Spectrum radial velocity analyser (SERVAL)

High-precision radial velocities and two alternative spectral indicators

¹ Institut für Astrophysik, Georg-August-Universität, Friedrich-Hund-Platz 1, 37077 Göttingen, Germany
e-mail: zechmeister@astro.physik.uni-goettingen.de
² Instituto de Astrofísica de Andalucía (CSIC), Glorieta de la Astronomía s/n, 18008 Granada, Spain
³ Centro Astronómico Hispano-Alemán de Calar Alto (CSIC–MPG), Observatorio Astronómico Calar Alto s/n, Sierra de los Filabres, 04550 Gérgal (Almería), Spain
⁴ Instituto de Astrofísica de Canarias, vía Láctea s/n, 38205 La Laguna, Tenerife, Spain
⁵ Departamento de Astrofísica, Universidad de La Laguna, 38206 La Laguna, Tenerife, Spain
⁶ Departamento de Astrofísica, Centro de Astrobiología (CSIC–INTA), ESAC, Camino Bajo del Castillo, 28691 Villanueva de la Cañada, Madrid, Spain
⁷ Thüringer Landessternwarte Tautenburg, Sternwarte 5, 07778 Tautenburg, Germany
⁸ Hamburger Sternwarte, Gojenbergsweg 112, 21029 Hamburg, Germany
⁹ Landessternwarte, Zentrum für Astronomie der Universität Heidelberg, Königstuhl 12, 69117 Heidelberg, Germany
¹⁰ Max-Planck-Institut für Astronomie, Königstuhl 17, 69117 Heidelberg, Germany
¹¹ Departamento de Astrofísica y Ciencias de la Atmósfera, Facultad de Ciencias Físicas, Universidad Complutense de Madrid, 28040 Madrid, Spain
¹² Institut de Ciències de l’Espai (IEEC-CSIC), Can Magrans s/n, Campus UAB, 08193 Bellaterra, Spain

Received: 30 June 2017
Accepted: 21 September 2017

Abstract

Context. The CARMENES survey is a high-precision radial velocity (RV) programme that aims to detect Earth-like planets orbiting low-mass stars.
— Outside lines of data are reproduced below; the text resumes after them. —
-- ==== Sys2Proof/Tests/Slice0.lean ====
section
/-! SUPPORT. Tests: ill-formed commands refused by the checks, one step per command against values worked out from the manual (its worked
examples where it has one), and for every statement with hypotheses a state and operands that meet them. -/

namespace Sys2Proof.Tests

set_option Elab.async false

open Sys2Proof.Machine

/-! ### Helpers -/

/-- The state a command leads to. -/
def run (c : Instr) (s : State) : State := match exec c s with | .next t => t | _ => s

/-- Bytes from numbers. -/
def bytes (l : List Nat) : List Byte := l.map (BitVec.ofNat 8)

/-- A request from console 9 to the part, at grain 0. -/
def ask (params : List Nat) : Request := { grain := 0, source := 9, broadcast := false, sequence := 1, params := bytes params }

/-- The newest queued reply: result code and data. -/
def reply (s : State) : Option (Nat × List Nat) := s.lp.replies.getLast?.map (fun r => (r.result.code, r.data.map BitVec.toNat))

/-- The part after reset with an ENGINEER console at address 9. -/
def demo : State := { State.reset with st := emptySources.set 0 (some ⟨9, .console .engineer, 0⟩) }

/-- A part whose loop-out is idle, with the field station 21 of the worked sequence of chapter 5, the unit controller 30 of unit 3 and
time references 12 and 14. -/
def plant : State :=
  { demo with
    lp := { demo.lp with loopOut := .idle, errors := ⟨false, false, false, false, false, false, false⟩ }
    st := ((((demo.st.set 1 (some ⟨21, .field, 12000⟩)).set 2 (some ⟨30, .unit 3, 0⟩)).set 3
      (some ⟨12, .timeReference 1 ⟨none, false, none, none⟩, 350000⟩)).set 4 (some ⟨14, .timeReference 2 ⟨none, false, none, none⟩, 0⟩))
    pt := emptyPoints.set 4 (some ⟨21, 0, 140, .alarm, some 2, 3, ⟨0, none, false, none, none, none⟩⟩)
    tb := { demo.tb with timeState := .locked } }

/-- The part at a span reading and station time of whole milliseconds. -/
def moment (span station : Nat) (s : State) : State := { s with tb := { s.tb with span := span, station := station, grain := 0 } }

/-- The part with a reception begun now. -/
def receiving (s : State) : State := { s with lp := { s.lp with reception := some s.tb.stamp } }

/-- A telegram written out: destination, source, kind and slot state, sequence, slot and payload, with its check (R3). -/
def telegram (destination source kindSlot sequence : Nat) (slot payload : List Nat) : List Byte :=
  withCheck (bytes ([165, destination, source, kindSlot, sequence, payload.length] ++ slot ++ payload))

/-! ### Well-formedness and the tables -/

theorem test_stray_run_must_not_start_a_telegram : (Instr.strayByteDiscard 0 [165, 1]).wellFormed = false := by decide
theorem test_stray_run_is_not_empty : (Instr.strayByteDiscard 0 []).wellFormed = false := by decide
theorem test_telegram_begins_with_start_byte : (Instr.receptionComplete 0 [164, 1]).wellFormed = false := by decide
theorem test_telegram_is_not_empty : (Instr.receptionComplete 0 []).wellFormed = false := by decide
theorem test_broadcast_is_no_source : (Instr.readStatus { ask [] with source := 255 }).wellFormed = false := by decide
theorem test_payload_over_40_is_no_telegram : (Instr.readStatus (ask (List.replicate 40 0))).wellFormed = false := by decide
theorem test_payload_of_40_is_a_telegram : (Instr.readStatus (ask (List.replicate 39 0))).wellFormed = true := by decide

/-- The check of R3 on the digits 1 to 9: the published check value of this CRC. -/
theorem test_check_of_nine_digits : crc16 (bytes [49, 50, 51, 52, 53, 54, 55, 56, 57]) = 0x29B1 := by decide +kernel
/-- A STATE telegram written out byte by byte, its check worked out by hand. -/
theorem test_a_telegram_reads : (readTelegram (bytes [165, 255, 30, 0, 11, 1, 2, 49, 169])).map (fun t => (t.kind, t.source, t.sequence,
    t.payload)) = some (.state, 30, 11, [2]) := by decide +kernel
/-- The same telegram with one check bit wrong (R3). -/
theorem test_a_bad_check_is_seen : readTelegram (bytes [165, 255, 30, 0, 11, 1, 2, 49, 168]) = none := by decide +kernel
/-- Summary table of section 11.3 and R190: the lengths of the parameters. -/
theorem test_parameter_lengths : [RequestKind.writeSourceEntry, .writePointEntry, .writeTimeSettings, .presetTally, .writeNoticeSettings,
    .writeShiftSettings].map RequestKind.paramLength = [10, 10, 10, 8, 7, 4] := by decide
/-- The step reads the queue; the queue's rest stays. -/
theorem test_queue : (match step { demo with pending := [.powerLoss, .millisecondUpdate] } with
    | .next t => (t.pins.powered, t.pending) | _ => (true, [])) = (false, [.millisecondUpdate]) := by decide

/-! ### Supply, lines, saves -/

/-- R4, R151, R181: straps 255 read as 254; a part that never saved restores zeros, sets STORE-LOST and announces TALLY. -/
theorem test_power_on : (fun t => (t.lp.ownAddress, t.ts.storeLost, t.ts.saveDeadline, t.pins.bypass, t.nu.latches)) (run (.powerOn 255)
    State.unpowered) = (254, true, some 900000000000, false, 16) := by
  simp only [run, exec, execPowerOn, applyPower, resetBlocks, State.unpowered, Bool.false_eq_true, if_false, startUp]
  rw [restoreTallies_bad (TallyImage.good_cut _)]
  decide +kernel
/-- R18, R188: with the reset line held the part waits for its release. -/
theorem test_power_on_held : (run (.powerOn 7) { State.unpowered with pins := { State.unpowered.pins with resetLine := true } }).pins.bypass
    = true := by decide +kernel
/-- R58: the reset line keeps the span clock and clears station time. -/
theorem test_reset_line_active : (fun t => (t.pins.bypass, t.tb.span, t.tb.station, t.tb.timeState)) (run (.resetLineActive 5)
    (moment 70000000 90000000 plant)) = (true, 70000000, 0, .unset) := by decide +kernel
theorem test_reset_line_release : (fun t => (t.pins.bypass, t.lp.ownAddress)) (run (.resetLineRelease 5 17)
    { plant with pins := ⟨true, true, false, true, 0⟩ }) = (false, 17) := by
  simp only [run, exec, execResetLineRelease, releaseReset, if_true, startUp]
  rw [restoreTallies_bad (TallyImage.good_cut _)]
  decide +kernel
/-- R147: a save starts, and its image is bad until it completes. -/
theorem test_power_fail_warning : (fun t => (t.ts.saveState.code, t.ts.saveDeadline)) (run (.powerFailWarning 0) demo) = (1, none)
    ∧ (run (.powerFailWarning 0) demo).ts.image.good = false := ⟨by decide +kernel, TallyImage.good_cut _⟩
theorem test_power_fail_warning_inactive : (run (.powerFailWarningInactive 3) { demo with pins := { demo.pins with powerFail := true } }).pins
    = demo.pins := by decide +kernel
/-- R150: a loss of power cuts the save and the image stays bad. -/
theorem test_power_loss_cuts_a_save : (fun t => (t.ts.saveState.code, t.pins.powered)) (run .powerLoss (run (.powerFailWarning 0) demo))
    = (0, false) ∧ (run .powerLoss (run (.powerFailWarning 0) demo)).ts.image.good = false := ⟨by decide +kernel, TallyImage.good_cut _⟩
theorem test_save_deadline_reached : (run (.saveDeadline 0) (moment 900000000000 0 demo)).ts.saveState.code = 1 := by decide +kernel
theorem test_save_deadline_one_grain_early : (run (.saveDeadline 9999) (moment 899999000000 0 demo)).ts.saveState.code = 0 := by
  decide +kernel
/-- R149: 20 ms on, the image is good and the next save is due an interval later. -/
theorem test_save_complete :
    let t := run (.saveComplete 0) (moment 20000000 0 (run (.powerFailWarning 0) demo))
    (t.ts.saveState.code, t.ts.saveDeadline) = (0, some 900020000000) ∧ t.ts.image.good = true := ⟨by decide +kernel, TallyImage.good_written _⟩
theorem test_save_is_not_complete_before_20_ms : (run (.saveComplete 9999) (moment 19000000 0 (run (.powerFailWarning 0) demo))).ts.saveState.code
    = 1 := by decide +kernel

/-! ### Loop ports -/

theorem test_stray_bytes : (fun t => (t.lp, t.tb.grain)) (run (.strayByteDiscard 7 [1, 165]) plant) = (plant.lp, 7) := by decide +kernel
/-- R55, worked example of chapter 3: an arrival in the last grain of m1 is clamped to 999,899 ns. -/
theorem test_reception_start_clamps : (run (.receptionStart 9999) { plant with tb := { plant.tb with
    station := 5000999999899, advance := 999900 } }).lp.reception.map (fun x => x.station) = some 5001000999798 := by decide +kernel
/-- R2: 7 bytes are no telegram. -/
theorem test_short_telegram : (run (.receptionComplete 9 [165, 0, 0, 0, 0, 0, 0]) (receiving plant)).lp.errors.length = true := by
  decide +kernel
/-- R8: a telegram of an unlisted source is forwarded and its address kept. -/
theorem test_unknown_source : (fun t => (t.lp.errors.unknownSource, t.lp.lastUnknown, t.lp.loopOut)) (run (.receptionComplete 9
    (telegram 255 77 0 3 [] [0])) (receiving plant)) = (true, some 77, .forwarding) := by decide +kernel
/-- R10: a send that completes arms the return watch 50 ms on. -/
theorem test_send_complete_arms_the_watch : (run (.sendComplete 5) demo).lp.watch = some ⟨0, 50000500⟩ := by decide +kernel
/-- R185: of 37 bytes the second part carries the last one, as part 2 of 2, with the next sequence number. -/
theorem test_send_complete_sends_the_next_part :
    let sent : Reply := { destination := 41, sequence := 1, kind := 17, result := .ok, data := bytes (List.range 37), sent := 1 }
    (match (run (.sendComplete 5) { demo with lp := { demo.lp with replies := [sent], sequence := 8 } }).lp.loopOut with
      | .inserting q b => (q.toNat, b.take 11)
      | _ => (0, [])) = (8, bytes [165, 41, 0, 64, 8, 5, 1, 17, 0, 34, 36]) := by decide +kernel
/-- Worked example of section 11.6: 84 bytes of data make three parts. -/
theorem test_reply_parts : (replyParts 84, replyParts 72, replyParts 73, replyParts 0) = (3, 2, 3, 1) := by decide
/-- R14, R15: the watch expires and RING-OPEN latches. -/
theorem test_return_watch_expiry : (fun t => (t.lp.watch, t.lp.ringOpen, t.nu.latched .ringOpen)) (run (.returnWatchExpiry 0)
    (moment 50000000 0 { plant with lp := { plant.lp with watch := some ⟨0, 50000000⟩ } })) = (none, true, true) := by decide +kernel

/-! ### Time -/

/-- Worked example of chapter 3, a negative trim and a draining slew: the close of m0 and the opening of m1. -/
theorem test_update_drains_the_slew : (fun t => (t.tb.station, t.tb.pendingSlew, t.tb.residue, t.tb.carry, t.tb.slew, t.tb.advance))
    (run .millisecondUpdate { plant with tb := { plant.tb with station := 5000999000000, residue := 600, trim := -600, pendingSlew := -700
                                                               carry := -1, slew := -100, advance := 999899 } })
      = (5000999999899, -600, 0, 0, -100, 999900) := by decide +kernel
/-- Worked example of chapter 3, an offset step: the close of n and the opening of n+1. -/
theorem test_update_steps : (fun t => [(t.tb.station : Int), t.tb.span, t.tb.epoch.toNat, t.tb.timeState.code, t.tb.pendingSlew, t.tb.residue,
    t.tb.carry, t.tb.advance]) (run .millisecondUpdate { plant with tb := { plant.tb with
      station := 7200499000000, residue := 20, trim := 120, pendingSlew := 40, carry := 1, slew := 40, advance := 1000041, epoch := 17
      timeState := .holdover, pendingStep := some (.offset (-25000000) (some .locked)) } })
      = [7200475000001, 1000001, 18, 1, 0, 140, 0, 1000000] := by decide +kernel
/-- Worked sequence of chapter 4, losing both references: the last one's deadline brings HOLDOVER for 60 minutes. -/
theorem test_mark_deadline : (fun t => (t.md.selected, t.tb.timeState, t.md.holdoverDeadline, t.nu.latched .referenceSwitch))
    (run (.markDeadline 1500 3) (moment 40015000000000 0 { plant with
      md := { plant.md with selected := some 12 }
      st := plant.st.set 3 (some ⟨12, .timeReference 1 ⟨some 40010000150000, true, some 0, some 40015000150000⟩, 0⟩) }))
      = (none, .holdover, some 43615000150000, true) := by decide +kernel
theorem test_holdover_deadline : (fun t => (t.tb.timeState, t.md.holdoverDeadline)) (run (.holdoverDeadline 0) (moment 9000000 0 { plant with
    tb := { plant.tb with timeState := .holdover }, md := { plant.md with holdoverDeadline := some 9000000, holdoverEntry := some 1 } }))
      = (.free, none) := by decide +kernel
/-- Worked sequence of chapter 4, settling a slewed offset: mark 5, offset +340 ns, with the trim from 120 to 141. -/
theorem test_mark_updates_the_trim : (fun t => (t.tb.trim, t.tb.pendingSlew, t.md.previous)) (run (.receptionComplete 3497
    (telegram 255 12 32 0 [] [0, 0, 28, 36, 0])) { plant with
      lp := { plant.lp with reception := some { station := 7204000349660, span := 5000000, epoch := 0, timeState := .locked, slew := 0 } }
      tb := { plant.tb with trim := 120 }
      md := { plant.md with selected := some 12, previous := some ⟨12, 7203⟩ } }) = (141, 340, some ⟨12, 7204⟩) := by decide +kernel
/-- Worked sequence of chapter 4, the mark of S = 52,214: it confirms the candidate, and an offset step carrying LOCKED is requested. -/
theorem test_mark_confirms_the_candidate : (fun t => (t.tb.pendingStep, t.md.candidate, t.md.holdoverDeadline)) (processMark 9 52214 0
    12003100000 { station := 0, span := 0, epoch := 0, timeState := .holdover, slew := 0 } { plant with
      tb := { plant.tb with timeState := .holdover }
      md := { plant.md with selected := some 9, candidate := some ⟨12003400000, 52213, 9⟩, holdoverDeadline := some 1
                            holdoverEntry := some 0 } }) = (some (.offset 12003100000 (some .locked)), none, none) := by decide +kernel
Aims. We develop least-squares fitting algorithms to derive the RVs and additional spectral diagnostics implemented in the SpEctrum Radial Velocity AnaLyser (SERVAL), a publicly available python code.

Methods. We measured the RVs using high signal-to-noise templates created by coadding all available spectra of each star. We define the chromatic index as the RV gradient as a function of wavelength with the RVs measured in the echelle orders. Additionally, we computed the differential line width by correlating the fit residuals with the second derivative of the template to track variations in the stellar line width.

Results. Using HARPS data, our SERVAL code achieves a RV precision at the level of 1 m/s. Applying the chromatic index to CARMENES data of the active star YZ CMi, we identify apparent RV variations induced by stellar activity. The differential line width is found to be an alternative indicator to the commonly used full width half maximum.

Conclusions. We find that at the red optical wavelengths (700–900 nm) obtained by the visual channel of CARMENES, the chromatic index is an excellent tool to investigate stellar active regions and to identify and perhaps even correct for activity-induced RV variations.